All of which isto suggest that the issue of who is homosexual or in
what this homosexuality consists (an act, a state of mind, etc.) is not
an external question but one central to the on-going process of naming
and constructing homosexuality.
My favorite recent example of denial--which also speaks to questions
not about the representation of homosexuality but about its social
construction--is as follows:
> One
> guy putting his penis in another guy's anus does not mean it is homosexual
> sex.
Then what is? To be fair, the author differentiates rape from sex. But my
point in my earlier post was that this image has little to do with homo-
sexuality as, for example, I myself live it, but it has everything to do
with the culture's obsession with masculinity, male pride and violence--
which are very much central for Tarantino.
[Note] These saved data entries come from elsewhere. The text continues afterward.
/-- A fill on its way (R137). -/
structure FillMsg where
  sender : ThreadRef
  target : ThreadRef
  dst : RegName
  val : Word
  time : Nat
  ctx : Nat
  id : Nat
  bad : Option Nat
  deriving DecidableEq, Repr

/-- What a remote scratchpad request does (R105, R116, R254). -/
inductive RemoteOp where
  | load (size : Nat) (ext : Ext)
  | store (size : Nat)
  | tagged (op : TagOp)
  | arm (monitor : Nat)
  | message (mb : Nat) (pri : Bool) (len : Nat) (payload : List Byte)
  deriving DecidableEq, Repr

/-- A remote scratchpad request (R254). -/
structure RemoteReq where
  thread : ThreadRef
  id : Nat
  target : CoreKey
  off : Nat
  va : Word
  op : RemoteOp
  data : VWord
  dst : Option RegName
  time : Nat
  ctx : Nat
  /-- of a tagged operation: cycles of cr.wlim that remain (R119); of a message: 1 once it has been refused (R240) -/
  budget : Nat
  issue : Nat
  word : Nat
  /-- the source of an uncorrectable error that its data have met on the way (R379) -/
  bad : Option Nat
  deriving DecidableEq, Repr

/-- A thread context on its way: spawn or mig (R143). -/
structure CtxMsg where
  spawn : Bool
  sender : ThreadRef
  /-- blocking number of the sender -/
  id : Nat
  target : CoreKey
  pc : Word
  /-- status doubleword: cr.fcsr in 8:0, cr.wlim in 63:32 (R143) -/
  statusDw : Word
  args : List Word
  marks : List (Option Mark)
  idx : Nat
  launch : Nat
  ctx : Nat
  time : Nat
  /-- core of the launch placement, for barriers; none for a spawned thread (R131, R144) -/
  place : Option CoreKey
  /-- interrupts that wait for the thread in its new slot: code and information (R229) -/
  ints : List (Nat × Word)
  deriving DecidableEq, Repr

/-- How a sent context was answered (R143, R144). -/
inductive CtxAnswer where
  | slot (t : ThreadRef)
  | queued
  | refused
  | dropped
  deriving DecidableEq, Repr

/-- What is resent after a refusal (R414). -/
inductive Resend where
  | remote (r : RemoteReq)
  | context (c : CtxMsg)
  deriving DecidableEq, Repr

/-- How a message was answered (R140). -/
inductive MsgAnswer where
  | accepted
  | refusedListed
  | refusedListFull
  /-- the target's FIFO had no room (R254) -/
  | fifoFull
  | disabled
  deriving DecidableEq, Repr

/-- A barrier instance: launch, scope, instance number of that scope, b (R131). -/
structure BarRef where
  launch : Nat
  scope : Scope
  inst : Nat
  b : Nat
  deriving DecidableEq, Repr

/-- A request to the snapshot registry of a package (R148, R150, R364). -/
inductive RegistryReq where
  | snap (t : ThreadRef) (id : Nat) (time : Nat)
  | txb (t : ThreadRef) (id : Nat) (time : Nat)
  | release (time : Nat)
  deriving DecidableEq, Repr

/-- A data token of a rook (R282), with the packet it belongs to (R302). -/
structure Token where
  val : Word
  /-- 0 data, 1 EOR, 2 EOT, 3 END, 4 FNC, 5 SNAP -/
  kind : Nat
  poison : Bool
  /-- SUB in 15:8 and STAGE in 7:0 of the first fault -/
  side : BitVec 16
  pkt : Option Nat
  deriving DecidableEq, Repr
This image of gay sex (if not
of gays) is significant not for what it says about gays--it says
nothing--but it's very significant for what it says about homophobia,
which is not the same thing as saying the film itself or the director
are homophobic.
The read-it-as-you-like-it criticism continues:
> As for race in Pulp Fiction (at least one person is connecting the two so
> I'll respond here), I think that the race of the different characters is
> highly insignificant. You can read whatever you want to into the image of a
> southern white man raping a black man but that depends on what you bring to
> it, not on what is there or intended.
While I would admit that different viewers bring different responses, this
hardly excuses us from analyzing what the film DOES present us by throwing
up our hands and shouting "Whatever!"
In conclusion, Pulp Fiction's treatment of race (which cuts across
the film) and its brief treatment of homophobia are doubtless closely
related, as Cynthia Fuchs's posts have suggested (admirably). For me
the fact of Marcellus and Mia being an interracial couple is most sig-
nificant for how lightly it is treated in the plot: all the tension
one would expect around the issue of race is displaced elsewhere, notably
onto the threat that Mia poses as another man's property. Further, the
Travolta-Jackson relationship is developed with such care (and at such
length), that it is hard not to see that racial tensions are carefully
brought up by the film only to be neutralized and displaced, as I
suggested when I said that the *function* of the rape-and-rescue scene
is not to demonstrate Butch's putative honor (such responses fail to
interrogate exactly how honor is defined in this macho world) but
rather to consolidate this male bond between boss and rebellious servant
by creating an extreme point on the male homosocial spectrum--the phantasy
of sadistic male sexual violation (*not* actual gay sex)--which puts
the two men, Marcellus and Butch, safely on the same side of the violence
endemic to male bonds.
And by the way, did anyone else laugh every time Bruce Willis was
called "Butch"? The lady doth protest too much, methinks.